Task directions :: If a line in the records below contains "Machine", copy that line.

[Dataset entries]
-- ==== Sys2Proof/Machine/Operands.lean ====
section
/-! DEFINITION. The operands of the rules: the sample format, the clock pins and the wrap-safe difference, the setpoints. -/

namespace Sys2Proof.Machine

/-- tc32(x): the 32-bit two's-complement pattern of an integer (00_scope.md R9, 30_encoding.md R94). -/
def tc32 (x : Int) : Sample := BitVec.ofInt 32 x

/-- int32(b): the integer a 32-bit pattern denotes (00_scope.md R9, 30_encoding.md R94). -/
def int32 (b : Sample) : Int := b.toInt

/-- sdiff_TW(a, b), an integer in [-2^(TW-1), 2^(TW-1)) (00_scope.md R9). -/
def sdiffTW (tw : Nat) (a b : Int) : Int := (a - b + 2 ^ (tw - 1)) % 2 ^ tw - 2 ^ (tw - 1)

/-- The low TW bits of a 32-bit word: NOW and LAST have TW bits (10_state.md R22, R28). -/
def lowBits (tw : Nat) (x : Word) : Word := BitVec.ofNat 32 (x.toNat % 2 ^ tw)

/-- The clock value a step samples: the TW pins of NOW (10_state.md R22). -/
def State.sampleNow (s : State) : Word := lowBits s.params.tw s.now

/-- The protocol constants in microseconds (00_scope.md R7). -/
def setpointUs : Setpoint → Int
  | .hdrMark => 9000
  | .hdrSpace => 4500
  | .rptSpace => 2250
  | .bitMark => 560
  | .zeroSpace => 560
  | .oneSpace => 1690

/-- The bit count of a data frame (00_scope.md R7). -/
def frameBits : Nat := 32

end Sys2Proof.Machine
end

Answer space ::
-- ==== Sys2Proof/Machine/Operands.lean ====
namespace Sys2Proof.Machine
end Sys2Proof.Machine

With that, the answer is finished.